**WHAT THE TASK REQUIRES**: The following data has a line with "g.decision d.newest with" and a line with "it (R500). -/". Write out exactly those lines and all the lines between them.

START SUPPLIED RECORDS

-- ==== Sys2Proof/Machine/Lead.lean ====
section
/-! DEFINITION. The lead device of a job: the ledger, the sums of watches and taps, scale updates, commit ticks and the
job's end (R406, R432 to R440, R456 to R463, R470 to R472, R523, R524). -/

namespace Sys2Proof.Machine

/-! ## The ledger (R456 to R463) -/

/-- Zero bytes up to the next multiple of n. -/
def padTo (n : Nat) (bs : List Byte) : List Byte := bs ++ List.replicate ((n - bs.length % n) % n) 0

/-- A record with its header (R457): bit 0 of the flags marks the kinds that a replay applies. -/
def recordBytes (kind : Nat) (step : DWord) (seq : Nat) (body : List Byte) : List Byte :=
  let b := padTo 8 body
  let head := fun (digest : DWord) =>
    leBytes 2 kind ++ leBytes 2 (if 0x10 ≤ kind then 1 else 0) ++ leBytes 4 (32 + b.length) ++ leBytes 8 step.toNat ++
      leBytes 8 seq ++ leBytes 8 digest.toNat
  head (crc64 (head 0 ++ b)) ++ b

/-- Reads records one after another: type, step and body. -/
def parseRecords : Nat → List Byte → List (Nat × DWord × List Byte)
  | 0, _ => []
  | n + 1, bs =>
    let len := field bs 4 4
    if bs.length < 32 ∨ len < 32 then []
    else (field bs 0 2, BitVec.ofNat 64 (field bs 8 8), (bs.drop 32).take (len - 32)) :: parseRecords n (bs.drop len)

/-- The replayed records that this device has (R463). -/
def Job.replayed (j : Job) : List (Nat × DWord × List Byte) := parseRecords (j.input.length / 32 + 1) j.input

/-- Leads of the replicas 1 to D − 1 that are in the job (R495, R496, R499). -/
def Job.otherLeads (j : Job) : List Half :=
  ((upto j.replicas).filter (fun d => d ≠ 0 && !(j.left.contains d))).map (fun d => j.replicaMap.getD (d * j.ranks) 0)

/-- Enters a record: the lead keeps it for the commit of its step, and another device sends it to the lead (R456). The job
lead of a shielded job sends what the replicas apply to their leads (R495); a decision without entries is sent only. -/
def State.record (s : State) (k kind : Nat) (step : DWord) (body : List Byte) : State :=
  match s.job k with
  | none => s
  | some j =>
    if j.lead then
      let t := if j.replica = 0 && 0x10 ≤ kind && kind ≤ 0x12 then
          j.otherLeads.foldl (fun (u : State) c => u.control k j.tag c 0x05 (recordBytes kind step 0 body)) s
        else s
      if kind = 0x10 && field body 4 4 = 0 then t
      else t.setJob k (some { j with ledger := j.ledger ++ [(kind, field body 0 4, step, body)] })
    else s.control k j.tag j.leadCoord 0x05 (recordBytes kind step 0 body)

/-- Ascending order of type and then of the first key field (R456); equal records stay in order. -/
def insertRecord (r : Nat × Nat × DWord × List Byte) : List (Nat × Nat × DWord × List Byte) → List (Nat × Nat × DWord × List Byte)
  | [] => [r]
  | q :: t => if r.1 < q.1 ∨ (r.1 = q.1 ∧ r.2.1 < q.2.1) then r :: q :: t else q :: insertRecord r t

def sortRecords (l : List (Nat × Nat × DWord × List Byte)) : List (Nat × Nat × DWord × List Byte) :=
  l.foldl (fun acc r => insertRecord r acc) []

/-- Bytes that records take in the sink. -/
def recordsSize (l : List (Nat × Nat × DWord × List Byte)) : Nat :=
  l.foldl (fun n r => n + 32 + (padTo 8 r.2.2.2).length) 0

/-- Body of the commit record (R458), without the digest's value. -/
def commitBody (tick digest : DWord) (shards : Nat) : List Byte :=
  leBytes 8 tick.toNat ++ leBytes 8 digest.toNat ++ leBytes 4 shards ++ leBytes 4 0

/-- The expulsion records of step v that a replay's input holds: a replay copies them into its own ledger (R463, R502). -/
def Job.copiedExpulsions (j : Job) (v : DWord) : List (Nat × Nat × DWord × List Byte) :=
  if j.replay then
    (j.replayed.filter (fun r => r.1 = 0x13 && r.2.1 = v)).map (fun r => (0x13, field r.2.2 0 4, v, r.2.2))
  else []

/-- The records that the commit of step v writes: those of earlier times and of step v. -/
def Job.recordsOf (j : Job) (v : DWord) : List (Nat × Nat × DWord × List Byte) :=
  j.ledger.filter (fun r => r.2.2.1.toNat ≤ v.toNat || r.1 ≤ 3) ++ j.copiedExpulsions v

/-- The sink has room for the records of step v, its commit record included (R461). -/
def State.sinkRoom (s : State) (k : Nat) (j : Job) (v : DWord) : Bool :=
  j.sink.2 = 0 ||
    s.reg64 (ctxObj k 0x24) 0x04 + (s.host.tail.filter (fun w => w.1 = k)).foldl (fun n w => n + w.2.length) 0 +
      recordsSize (j.recordsOf v) + 56 ≤ s.reg64 (ctxObj k 0x24) 0x06 + j.sink.2

/-- Posts bytes at total `t` of a ring of host memory (R462). -/
def ringWrites (base len t : Nat) (bs : List Byte) : List (Nat × List Byte) :=
  let first := min bs.length (len - t % len)
  [(base + t % len, bs.take first)] ++ (if first = bs.length then [] else [(base, bs.drop first)])

/-- Posts one record to a sink of context k; its written total advances, which signals vector 2 (R462, R630). -/
def State.post (s : State) (k base len : Nat) (bs : List Byte) : State :=
  let o := ctxObj k 0x24
  let ws := ringWrites base len (s.reg64 o 0x04) bs
  (((s.hostWrites k ws).bump64 o 0x04 bs.length).bump o 0x0B 1).msix k 2

/-- The sink that context k's records go to: that of its job, or the ledger object's when it has none (R462). -/
def State.sinkOf (s : State) (k : Nat) : Nat × Nat :=
  match s.job k with
  | some j => j.sink
  | none => (s.reg64 (ctxObj k 0x24) 0x01, (s.reg (ctxObj k 0x24) 0x03).toNat)

/-- The ledger tail goes to its sinks: each record once the link is up, its function is not in D3hot and its context has
a sink (R576, R580, R632). -/
def State.flushTail (s : State) : State :=
  let ready := fun (w : Nat × List Byte) => s.host.state = 2 && !(s.host.d3.contains w.1) && (s.sinkOf w.1).2 ≠ 0
  (s.host.tail.filter ready).foldl (fun (t : State) w => t.post w.1 (s.sinkOf w.1).1 (s.sinkOf w.1).2 w.2)
    { s with host := { s.host with tail := s.host.tail.filter (fun w => !(ready w)) } }

/-- Writes one record to the sink, or counts it as discarded (R462). It waits in the ledger tail while the host's link is
down or the context's function is in D3hot (R576, R632). -/
def State.writeRecord (s : State) (k : Nat) (j : Job) (seq : Nat) (r : Nat × Nat × DWord × List Byte) : State :=
  let bs := recordBytes r.1 r.2.2.1 seq r.2.2.2
  let o := ctxObj k 0x24
  if j.sink.2 = 0 then s.bump o 0x0C 1
  else
    if s.host.state = 2 && !(s.host.d3.contains k) then s.post k j.sink.1 j.sink.2 bs else { s with host := { s.host with tail := s.host.tail ++ [(k, bs)] } }

/-- Writes records in their order. -/
def State.writeRecords (s : State) (k : Nat) (j : Job) (rs : List (Nat × Nat × DWord × List Byte)) : State :=
  ((sortRecords rs).zipIdx).foldl (fun (t : State) r => t.writeRecord k j (j.ledgerSeq + r.2) r.1) s

/-! ## The scale table (R434, R435) -/

/-- Writes bytes at a local address of rank r: at this device through the rank view, elsewhere by remote writes whose
answers serve the purpose `why`. -/
def State.writeAtRank (s : State) (k : Nat) (j : Job) (r a : Nat) (bs : List Byte) (why : Purpose) : State :=
  if j.held.contains r then
    (runs (s.viewAll k r ((bs.zipIdx).map (fun p => (a + p.2, p.1))))).foldl (fun (t : State) p => t.devWrite p.1 p.2) s
  else
    (writeParts a bs).foldl (fun (t : State) p =>
      (if p.2.1 = 0 then t.askAt r 0x02 (j.physical r) k p.1 0 p.2.2 true why
        else t.askAt r 0x03 (j.physical r) k p.1 (BitVec.ofNat 64 p.2.1) p.2.2 true why).1) s

/-- One bank of the scale table: e and 4 bytes of 0 for each watch (R434). -/
def scaleBank (es : List Int) : List Byte := es.flatMap (fun e => leBytes 4 (BitVec.ofInt 32 e).toNat ++ leBytes 4 0)

/-- Writes a bank at every rank of the job (R435). -/
def State.writeScale (s : State) (k : Nat) (j : Job) (bank : Nat) (es : List Int) : State :=
  (upto j.ranks).foldl (fun (t : State) r => t.writeAtRank k j r (j.scaleTable + 2048 * bank) (scaleBank es) (.scale k)) s

/-- Remote writes of the scale table that have no answer yet. -/
def State.scaleWrites (s : State) (k : Nat) : Bool := s.fabric.purposes.any (fun p => p.2.2 = .scale k)

/-- e for step v + 2 from the counts of step v, the run count after it, and whether the clamp held e (R435). -/
def scaleStep (j : Job) (w : WatchVar) (c : Counts) : Int × Nat × Bool :=
  if c.outputs = 0 then (w.e, w.run, false)
  else if 0 < c.nonFinite ∨ j.satLimit * c.outputs < c.saturated * 65536 then
    (max (w.e - 1) j.eMin, 0, decide (w.e - 1 < j.eMin))
  else if c.saturated = 0 then
    (if j.growth ≤ w.run + 1 then (min (w.e + 1) j.eMax, 0, decide (j.eMax < w.e + 1)) else (w.e, w.run + 1, false))
  else (w.e, 0, false)

/-- The value of e that the replay's ledger gives for a watch and counted step (R436). -/
def Job.ledgerScale (j : Job) (step : DWord) (w : Nat) : Option Int :=
  match j.replayed.find? (fun r => r.1 = 0x11 && r.2.1 = step && field r.2.2 0 4 = w) with
  | some r => some (signed 32 (field r.2.2 8 4))
  | none => none

/-- This device applies the decisions of a ledger instead of making its own (R463, R495). -/
def Job.follows (j : Job) : Bool := j.replay || j.replica ≠ 0
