/-- The positions of the step that a shard updates next, when this device has its decision. -/
def Job.stepPositions (j : Job) (d : Shard) : Option (List Pos) :=
  match j.group d.group with
  | none => none
  | some g => match g.decision d.newest with
    | some es => some (j.positions g es)
    | none => none

/-- Everything that the update of a shard waits for, its copy slot apart (R406, R412, R416, R464). -/
def State.updateReady (s : State) (k : Nat) (j : Job) (d : Shard) : Bool :=
  j.owns d && j.parts.isEmpty && d.versions.any (fun w => w.v = d.newest && w.committed) &&
    (match j.lastStep with
    | some u => decide (d.newest.toNat ≤ u.toNat)
    | none => !j.ending) &&
    match j.stepPositions d with
    | none => false
    | some ps => j.rootReady d false d.newest ps && (!(sampled (s.seedOf k) d.newest d.shard) || j.rootReady d true d.newest ps)

/-- The check of a sampled shard (R413). A mismatch in a job that is not shielded faults it (R500). -/
def State.sampleCheck (s : State) (k : Nat) (j : Job) (d : Shard) (ps : List Pos) : State × Bool :=
  if !(sampled (s.seedOf k) d.newest d.shard) then (s, false)
  else
    let t := s.bump64 (ctxObj k 0x22) 0x05 1
    if !(treeAdds ps) then (t, false)
    else
      match ((j.rootSums d false d.newest ps).zip (j.rootSums d true d.newest ps)).findIdx? (fun p => p.1 ≠ p.2) with
      | none => (t, false)
      | some n =>
        let a := (j.rootSums d false d.newest ps).getD n 0
        let b := (j.rootSums d true d.newest ps).getD n 0
        ((t.bump64 (ctxObj k 0x22) 0x07 1).addError 0x0030 0 (unitField 7 0 (d.shard % 8)) (BitVec.ofNat 32 (k * 2 ^ 16 + 2 ^ 15)) d.shard
          d.newest (BitVec.ofNat 64 n) (BitVec.ofNat 64 (a.toNat * 2 ^ 32 + b.toNat)), true)

/-- σ of version v + 1: the owner's, or in a replay the ledger's (R438). -/
def Job.sigmaFor (j : Job) (d : Shard) (v1 : DWord) : Nat :=
  if !j.follows then d.nextSigma
  else
    match j.replayed.find? (fun r => r.1 = 0x12 && field r.2.2 0 4 = d.shard && field r.2.2 8 8 = v1.toNat) with
    | some r => field r.2.2 5 1
    | none => if j.replay then d.sigma else d.nextSigma

/-- Writes bytes at a local address of a held rank. -/
def State.rankWrite (s : State) (k r a : Nat) (bs : List Byte) : State :=
  (runs (s.viewAll k r ((bs.zipIdx).map (fun p => (a + p.2, p.1))))).foldl (fun (t : State) p => t.devWrite p.1 p.2) s

/-- The whole owner has completed step v: one completion report (R406). -/
def State.reportStep (s : State) (k : Nat) (v : DWord) : State :=
  match s.job k with
  | none => s
  | some j =>
    let mine := j.shards.filter (fun d => j.owns d)
    let sent := match j.reported with
      | some u => decide (v.toNat ≤ u.toNat)
      | none => false
    if sent || mine.any (fun d => d.newest.toNat ≤ v.toNat) then s
    else
      let pairs := mine.map (fun d => (d.shard, d.digest))
      let t := s.setJob k (some { j with reported := some v })
      if j.lead then t.reportArrive k v s.coord pairs
      else (t.ask 0x26 j.leadCoord k 0 v (pairs.flatMap (fun p => leBytes 4 p.1 ++ leBytes 8 p.2.toNat)) true .other).1

/-- Replaces a shard in the job's table. -/
def Job.setShard (j : Job) (d : Shard) : Job := { j with shards := j.shards.map (fun e => if e.shard = d.shard then d else e) }

/-- A sample mismatch makes step v a comparison step: the lead of this replica is told by a digest message that names the
step (R500, log 19). -/
def State.forceComparison (s : State) (k : Nat) (v : DWord) : State :=
  match s.job k with
  | none => s
  | some j =>
    let t := s.setJob k (some { j with forced := j.forced ++ [v] })
    t.controlLead k j 0x0B (leBytes 8 v.toNat ++ leBytes 8 0)

/-- The first granule that the update of a shard reads and cannot: of the step table, the master, the tails, the state or,
for a held version, the copy (R389, R397, R398, R400). -/
def State.updateLoses (s : State) (k : Nat) (d : Shard) (entry : Nat) (held : Bool) : Option Nat :=
  let ma := d.master + d.buffer * d.masterSize
  [(entry, 12), (ma, 4 * d.elements), (ma + 4 * d.elements, if d.flags.testBit 0 then 2 * d.elements else 0),
    (d.state + d.buffer * d.stateSize, d.stateSize), (d.slotAddr d.newest + 32, if held then d.elements * d.copyElem else 0)].findSome?
    (fun p => s.lostGranule k d.owner p.1 p.2)

/-- An uncorrectable read of a shard's update unit: the error record, the repair entry that it asks for, and the job's fault
with cause 0x06 (R278, R283, R404). -/
def State.updateLost (s : State) (k : Nat) (d : Shard) (b : Nat) : State :=
  let enter := fun (t : State) (unit : Word) (detail : Nat) =>
    let u := t.addError 0x0010 2 unit (jobField k 0) (unitField 7 0 (d.shard % 8)).toNat noStep (BitVec.ofNat 64 b) (BitVec.ofNat 64 detail)
    u.faultJob k 0x06 0x0010 (BitVec.ofNat 32 (u.errors.next - 1))
  match unitOf b with
  | some 0 =>
    let h := (gddrDecode b).1
    enter (s.lost (h / 8) h (b / 64)) (unitField 3 h (h / 8)) (readDetail 0 (h / 8))
  | _ =>
    let n := (unitOf b).getD 1 - 1
    enter s (unitField 5 0 n) (readDetail 1 n)
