/-- The identity of this device (R361). -/
def State.identityBody (s : State) (p : Nat) : List Byte :=
  leBytes 8 s.ident.serial.toNat ++ leBytes 2 s.ident.stepping.toNat ++ leBytes 1 p ++
    leBytes 1 ((if s.fabric.coord.isSome then 1 else 0) + (if s.fabric.anchorUsed.isSome then 2 else 0)) ++
    leBytes 2 s.coord.toNat ++ leBytes 2 (s.fabric.anchorUsed.getD 0).toNat ++
    leBytes 4 (match s.fabric.shape with
      | some e => 65536 + e.toNat
      | none => 0) ++ leBytes 4 0

/-- A reference candidate is better: an anchored device before one that is not, then the lower serial number (R363). -/
def betterRef (a b : Bool × DWord × Half) : Bool :=
  (a.1 && !b.1) || (a.1 = b.1 && decide (a.2.1.toNat < b.2.1.toNat))

/-- The device as a reference candidate (R363). -/
def State.ownCandidate (s : State) : Bool × DWord × Half :=
  (s.fabric.anchorUsed.isSome, s.ident.serial, s.fabric.anchorUsed.getD 0)

/-- Body of a reference candidate (R342, subtype 0x07). -/
def candidateBody (c : Bool × DWord × Half) : List Byte :=
  leBytes 8 c.2.1.toNat ++ leBytes 1 (if c.1 then 1 else 0) ++ leBytes 1 0 ++ leBytes 2 c.2.2.toNat ++ leBytes 4 0

/-- Discovery starts (R366): a device without a coordinate is a candidate itself. -/
def State.discover (s : State) : State :=
  let best := match s.fabric.reference with
    | some r => r
    | none => s.ownCandidate
  { s with fabric := { s.fabric with
      discovering := true, changed := some s.clock.tick
      reference := if s.fabric.coord.isNone then some best else s.fabric.reference } }

/-- Tells the neighbour on a port the best reference candidate. -/
def State.tellReference (s : State) (p : Nat) : State :=
  match s.fabric.reference with
  | some r => s.linkSend p 0x07 0 (candidateBody r)
  | none => s

/-- Meaning of LINK_IN_SERVICE (R345, R353, R361): blocks flow, the release latency is set, and identity goes out. A
neighbour that appears starts discovery (R366). -/
def execLinkInService (p latency : Nat) (s : State) : Host.Outcome State Fault Refusal :=
  onUnit (decide (p < 8))
    (let x := s.port p
    if x.state ≠ 1 then s
    else
      let y : Port := { x with
        state := serviceState x.txMask x.rxMask, release := (latency + 60 + 59) / 60 * 60, nextSeq := 0, retry := [], resend := []
        expect := 0, nakking := false, naks := 0, credits := [], due := [], turn := 0, waiting := [], txNext := none, rxNext := none
        rxSwap := none, txSwap := none, laneErrors := [], windowBlocks := 0, nSerial := 0, nCoord := 0, nHeld := false }
      let t := (s.setPort p y).discover
      (((t.linkSend p 0x05 0 (t.identityBody p)).tellReference p).ownRecord).portMasks p)

end Sys2Proof.Machine
end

END SUPPLIED RECORDS

**SOLVED PROBLEM**:
  | some g => match g.decision d.newest with
    | some es => some (j.positions g es)
    | none => none

/-- Everything that the update of a shard waits for, its copy slot apart (R406, R412, R416, R464). -/
def State.updateReady (s : State) (k : Nat) (j : Job) (d : Shard) : Bool :=
  j.owns d && j.parts.isEmpty && d.versions.any (fun w => w.v = d.newest && w.committed) &&
    (match j.lastStep with
    | some u => decide (d.newest.toNat ≤ u.toNat)
    | none => !j.ending) &&
    match j.stepPositions d with
    | none => false
    | some ps => j.rootReady d false d.newest ps && (!(sampled (s.seedOf k) d.newest d.shard) || j.rootReady d true d.newest ps)

/-- The check of a sampled shard (R413). A mismatch in a job that is not shielded faults it (R500). -/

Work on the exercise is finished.